Exercise description: Your answer consists of the lines in the data that contain "copies". Copy each of them.

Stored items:
>>>>>
-- ==== Sys2Proof/Machine/State.lean ====
section
/-! DEFINITION. Everything the specification gives the hub to remember, as plain data, and its value after reset. Each
field's comment ends with the rule that names it and its reset value; "model" marks a field that is the model's own.
Register reset values that the rules do not give are zero or empty: assumption-log row 1. -/

namespace Sys2Proof.Machine

/-- The four modes, and what holds before the first mode is decided (R505, R512). -/
inductive Mode where
  | highway | lane | footpath | layby
  deriving DecidableEq, Repr, Inhabited

/-- How far start-up has come (R522, R523). -/
inductive Phase where
  | inReset    -- RESET_N low, a rail out of range, or CLK25 stopped
  | clkWait    -- t = 0 has passed; CLK25 must run for 1 ms
  | starting   -- step 1 done: strap scan, random source tests, memory die initialisation
  | running    -- the first image has committed (m0)
  deriving DecidableEq, Repr, Inhabited

/-- What a step can stop with. -/
inductive Fault where
  | illFormed  -- raised by a meaning whose operands name no event of the interface (WellFormed): safe, nothing is claimed of such a term
  deriving DecidableEq, Repr

/-- Refusals: a command without a meaning. -/
inductive Refusal where
  | notModelled (mnemonic : String)  -- raised by Dispatch alone, for a command not modelled yet: safe
  deriving DecidableEq, Repr

/-! ### Packets and readers (12_causeway.md) -/

/-- A packet in the Causeway, in spill or in the ring. -/
structure Packet where
  typ : Nat            -- TYPE (R306)
  tag : Word           -- SRCTAG (R305)
  mark : Nat           -- grid mark of the first instant; its low 32 bits are header word3 (R305)
  words : List Word    -- payload from word 4 on (R305)
  gap : Bool           -- GAP flag (R307)
  subst : Bool         -- SUBST flag (R307)
  late : Bool          -- LATE flag (R307)
  producer : Nat       -- producer number (R341)
  start : Nat          -- first line in the die (R304)
  lines : Nat          -- lines held (R304, R308)
  gmp : Nat            -- global milepost, 0 while open (R308)
  mps : List (Nat × Word)  -- reader mileposts taken at close (R314)
  inCw : Bool          -- its lines still hold it (R310)
  page : Option Nat    -- SEQ of the page that committed it to spill (R362)
  lost : Nat           -- GAP cause once it is held nowhere (R336); 0 while held
  held : Bool          -- covered by a held region (R198)
  klass : Nat          -- retention class (R353, R354)
  bad : List Nat       -- its lines found uncorrectable (R326)
  want : Nat           -- payload words its stream plans (R308, R122)
  rate : Nat           -- rate code of its channel, k + 6 for 2^k S/s (R119); 0 where it holds no samples
  badWords : List Nat  -- words found uncorrectable in the ring (R330)
  deriving DecidableEq, Repr, Inhabited

/-- A reader record waiting at a cursor (R316, R336): product kind and words 4–7. -/
structure Ins where
  kind : Nat
  w4 : Word
  w5 : Word
  w6 : Word
  w7 : Word
  mark : Nat
  deriving DecidableEq, Repr, Inhabited

/-- The DISCONTINUITY with cause 0x03 that waits in TW's delivery (R333): the milepost at which it stands, the record, and
the milepost at which delivery goes on after it. -/
structure Jump where
  pos : Word
  ins : Ins
  dest : Word
  deriving DecidableEq, Repr, Inhabited

/-- TW's Causeway cursor during a stay in Footpath (R332): its milepost, the lines delivered of that packet, LAST of its GAP
record, the records that stand further on, and the counter before entry. -/
structure CwCursor where
  next : Word
  part : Option Word       -- milepost of a packet whose delivery has begun (R323)
  lineOff : Nat
  gapTo : Option Word
  jumps : List Jump
  skip : Option (Word × Word)
  count : Word
  deriving DecidableEq, Repr, Inhabited

/-- What stands at a reader's cursor. -/
inductive Item where
  | ins (i : Ins)                       -- a reader record that waits (R316)
  | gap (first last : Word) (cause : Nat)  -- a GAP that the cursor meets (R321)
  | pkt (p : Packet) (mp : Word)        -- the next packet
  | jump (j : Jump)                     -- the DISCONTINUITY before the ring copies (R333)
  | nothing
  deriving DecidableEq, Repr, Inhabited

/-- A pending request of a reader (R319, R320, R323): a rewind's milepost or none for a flush, its client and CMP. -/
structure PendReq where
  rewindTo : Option Word
  client : Nat
  cmp : BitVec 16
  deriving DecidableEq, Repr, Inhabited

/-- A reader (R313, R314). -/
structure Reader where
  count : Word             -- milepost counter, last milepost given (R314); reset 0
  next : Word              -- cursor: milepost of the packet to deliver next (R314); reset 1
  part : Option Word       -- milepost of a packet whose delivery has begun (R323, R423); reset none
  lineOff : Nat            -- lines already delivered of it, or of the record at the cursor (R423, R429); reset 0
  delivered : Word         -- last milepost delivered (R460); reset 0
  acked : Word             -- last milepost acknowledged (R461); reset 0
  peak : Nat               -- peak backlog since it was read (R318); reset 0
  inserts : List Ins       -- reader records waiting at the cursor (R316); reset empty
  pend : Option PendReq    -- pending rewind or flush (R323); reset none
  gapTo : Option Word      -- LAST of the GAP record delivered (R321); reset none
  lastKnown : Word         -- LAST_KNOWN (R315); reset 0
  jumps : List Jump        -- TW: ring copies that wait further on (R333); reset empty
  skip : Option (Word × Word)  -- TW: ring copies that it had received in Footpath, the first and one past the last (R333); reset none
  saved : Option CwCursor  -- TW in Footpath: its Causeway cursor (R332); reset none
  deriving DecidableEq, Repr, Inhabited

/-- A credit account (R311). -/
structure Account where
  balance : Nat      -- in 1/4096 line (R311: 1.25 × CREDIT / 1024 lines a mark); reset 0
  credit : Nat       -- CREDIT of the producer (R86); reset 0
  largest : Nat      -- largest packet in lines (R311); reset 0
  beyond : Nat         -- lines in overdraft in this 600 s period (R312); reset 0
  deriving DecidableEq, Repr, Inhabited

/-- Statistics of one axis over one interval (R356, R358). -/
structure AxisStat where
  used : Nat           -- words used
  excl : Nat           -- words excluded
  sum : Int            -- of the used values
  sq : Int             -- sum of their squares
  least : Int          -- smallest
  most : Int           -- largest
  lost : Bool          -- an excluded word carried 0x41
  robust : Bool        -- a used word carried 0x02 or 0x05
  late : Bool          -- a used word carried 0x40
  beyond : Bool          -- a used word carried 0x23
  deriving DecidableEq, Repr, Inhabited

/-- A roll-up accumulator (R357): the intervals taken, oldest first, each with its number and one entry per axis. -/
structure RollAcc where
  tag : Word
  rate : Nat           -- rate code of the raw channel
  axes : Nat
  klass : Nat          -- retention class of the raw packets
  first : Nat          -- grid mark of the first word taken
  last : Nat           -- grid mark of the last word taken
  pkts : Nat           -- raw packets that gave words
  cells : List (Nat × List AxisStat)
  deriving DecidableEq, Repr, Inhabited

/-- The Causeway, the completion ring and the Footpath ring. -/
structure Causeway where
  wptr : Nat               -- write pointer, a line of banks 0–23 (R310, R328); reset 0
  opens : List Packet      -- open packets (R308); reset empty
  closed : List Packet     -- closed packets in close order, held or lost (R308, R309); reset empty
  gmp : Nat                -- global milepost of the newest close, 64 bits (R308); reset 0
  readers : List Reader    -- readers 0–10 (R313); reset eleven readers at zero
  ring : List Packet       -- Footpath ring, oldest first (R330); reset empty
  ringLost : Nat           -- ring packets overwritten unread in Footpath (R339 code 0x08); reset 0
  accounts : List Account  -- producers 0–15 (R311, R341); reset sixteen empty accounts
  overdraft : Nat          -- OVERDRAFT of CAUSEWAY-REPORT (R341); reset 0
  uncorr : Nat             -- UNCORR of CAUSEWAY-REPORT (R341); reset 0
  corr : List Nat          -- corrected count of banks 0–31 (R325); reset zeros
  uncorr24 : List (List Nat)  -- marks of uncorrectable lines in the last 24 h, per bank (R327); reset empty
  retired : List Nat       -- retired banks (R327, R530); reset empty
  dieRetired : Bool        -- the memory die is retired (R327); reset false
  lostDue : Option (Nat × Nat)  -- overwritten before spill and not yet reported: oldest global milepost, count (R310); reset none
  resetDue : Nat           -- cause of the Causeway's clearing that the next mark brings, 0 none (R328); reset 0
  rollq : List Packet      -- class 3 packets overwritten, for the roll-up unit (R357); reset empty
  roll3 : List RollAcc     -- class 3 roll-up accumulators, least recently used first (R357); reset empty
  badLines : List Nat      -- lines found uncorrectable and not rewritten since (R326); reset empty
  preM0 : List Packet      -- records made before the first commit, written at m0 (R99); reset empty
  other : List (Twin × Word)  -- pointers and counters whose copy in bank P or Q differs from the one that runs, with its value (R328); reset empty
  deriving DecidableEq, Repr, Inhabited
<<<<<
Problem solution:
  | jump (j : Jump)                     -- the DISCONTINUITY before the ring copies (R333)
  jumps : List Jump        -- TW: ring copies that wait further on (R333); reset empty
  skip : Option (Word × Word)  -- TW: ring copies that it had received in Footpath, the first and one past the last (R333); reset none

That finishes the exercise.